* ASSIGNMENT
Below is some data. Retype exactly the lines starting at the one with "if f.state = .settled" and ending at the one with "rcases same with".

* INFORMATION
/-- R52: the links that the values of a context form. -/
theorem formLinks_spec (c : Ctx) :
    let held (f : ConsField) : Option Text :=
      if f.state = .settled ∨ f.state = .weak ∨ f.state = .contested then f.latched else none
    let keys : List (Text × LinkSource) :=
      ((held c.unitFwd).map (·, .unitFwd)).toList ++ ((held c.unitAft).map (·, .unitAft)).toList ++
        (c.kiosk.map (·, .kiosk)).toList
    let link (x : Text × LinkSource) : Link := ⟨x.1, x.2, none, .pending, false⟩
    (keys = [] → c.formLinks = []) ∧
    (∀ x more, keys = x :: more → (∀ y ∈ more, y.1 = x.1) → c.formLinks = [link x]) ∧
    ∀ x same y more, keys = x :: (same ++ y :: more) → (∀ z ∈ same, z.1 = x.1) → y.1 ≠ x.1 →
      c.formLinks = [link x, link y] := by
  intro held keys link
  have hk : ∀ f : ConsField, f.key = held f := by
    intro f; unfold ConsField.key; simp only [held]; cases f.state <;> simp
  unfold Ctx.formLinks
  simp only [hk, keys]
  generalize held c.unitFwd = a
  generalize held c.unitAft = b
  generalize c.kiosk = k
  clear keys hk
  refine ⟨?_, ?_, ?_⟩
  · cases a <;> cases b <;> cases k <;> simp [addLink]
  · intro x more
    rcases a with _ | a <;> rcases b with _ | b <;> rcases k with _ | k <;> simp [addLink] <;> rintro rfl rfl <;>
      simp [link] <;> intro h <;> first | (simp_all [eq_comm]; done) | skip
    obtain rfl := h b .unitAft (.inl ⟨rfl, rfl⟩)
    obtain rfl := h k .kiosk (.inr ⟨rfl, rfl⟩)
    simp
  · intro x same y more
    rcases same with _ | ⟨z, _ | ⟨z2, _ | ⟨z3, same⟩⟩⟩ <;>
    rcases a with _ | a <;> rcases b with _ | b <;> rcases k with _ | k <;> simp [addLink] <;> rintro rfl <;> intros <;> subst_vars <;> simp_all [link, eq_comm]

/-- File 11: positions by their codes. -/
theorem positionOf_some (b : Byte) (q : Position) : positionOf b = some q ↔ b = positionByte q := by
  unfold positionOf
  cases q <;> (split <;> rename_i h <;> simp [positionByte, ← BitVec.toNat_inj, h] <;> assumption)

/-- File 11: lane faces by their codes. -/
theorem laneFaceOf_some (b : Byte) (q : LaneFace) : laneFaceOf b = some q ↔ b = laneFaceByte q := by
  unfold laneFaceOf
  cases q <;> (split <;> rename_i h <;> simp [laneFaceByte, ← BitVec.toNat_inj, h] <;> assumption)

/-- File 11: damage kinds by their codes. -/
theorem damageKindOf_some (b : Byte) (q : DamageKind) : damageKindOf b = some q ↔ b = damageByte q := by
  unfold damageKindOf
  cases q <;> (split <;> rename_i h <;> simp [damageByte, ← BitVec.toNat_inj, h] <;> assumption)

/-- File 11: length classes by their values. -/
theorem lengthClassOf_some (b : Byte) (q : LengthClass) : lengthClassOf b = some q ↔ b = lengthByte q := by
  unfold lengthClassOf
  cases q <;> (split <;> rename_i h <;> simp [lengthByte, ← BitVec.toNat_inj, h] <;> assumption)

/-- File 11: door ends by their codes. -/
theorem doorEndOf_some (b : Byte) (q : DoorEnd) : doorEndOf b = some q ↔ b = doorByte q := by
  unfold doorEndOf
  cases q <;> (split <;> rename_i h <;> simp [doorByte, ← BitVec.toNat_inj, h] <;> assumption)

/-- File 11: output values by their codes. -/
theorem outputValueOf_some (b : Byte) (q : Option Bool) : outputValueOf b = some q ↔ b = outputByte q := by
  unfold outputValueOf
  rcases q with _ | _ | _ <;> (split <;> rename_i h <;> simp [outputByte, ← BitVec.toNat_inj, h] <;> assumption)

* OUTPUT
      if f.state = .settled ∨ f.state = .weak ∨ f.state = .contested then f.latched else none
    let keys : List (Text × LinkSource) :=
      ((held c.unitFwd).map (·, .unitFwd)).toList ++ ((held c.unitAft).map (·, .unitAft)).toList ++
        (c.kiosk.map (·, .kiosk)).toList
    let link (x : Text × LinkSource) : Link := ⟨x.1, x.2, none, .pending, false⟩
    (keys = [] → c.formLinks = []) ∧
    (∀ x more, keys = x :: more → (∀ y ∈ more, y.1 = x.1) → c.formLinks = [link x]) ∧
    ∀ x same y more, keys = x :: (same ++ y :: more) → (∀ z ∈ same, z.1 = x.1) → y.1 ≠ x.1 →
      c.formLinks = [link x, link y] := by
  intro held keys link
  have hk : ∀ f : ConsField, f.key = held f := by
    intro f; unfold ConsField.key; simp only [held]; cases f.state <;> simp
  unfold Ctx.formLinks
  simp only [hk, keys]
  generalize held c.unitFwd = a
  generalize held c.unitAft = b
  generalize c.kiosk = k
  clear keys hk
  refine ⟨?_, ?_, ?_⟩
  · cases a <;> cases b <;> cases k <;> simp [addLink]
  · intro x more
    rcases a with _ | a <;> rcases b with _ | b <;> rcases k with _ | k <;> simp [addLink] <;> rintro rfl rfl <;>
      simp [link] <;> intro h <;> first | (simp_all [eq_comm]; done) | skip
    obtain rfl := h b .unitAft (.inl ⟨rfl, rfl⟩)
    obtain rfl := h k .kiosk (.inr ⟨rfl, rfl⟩)
    simp
  · intro x same y more
    rcases same with _ | ⟨z, _ | ⟨z2, _ | ⟨z3, same⟩⟩⟩ <;>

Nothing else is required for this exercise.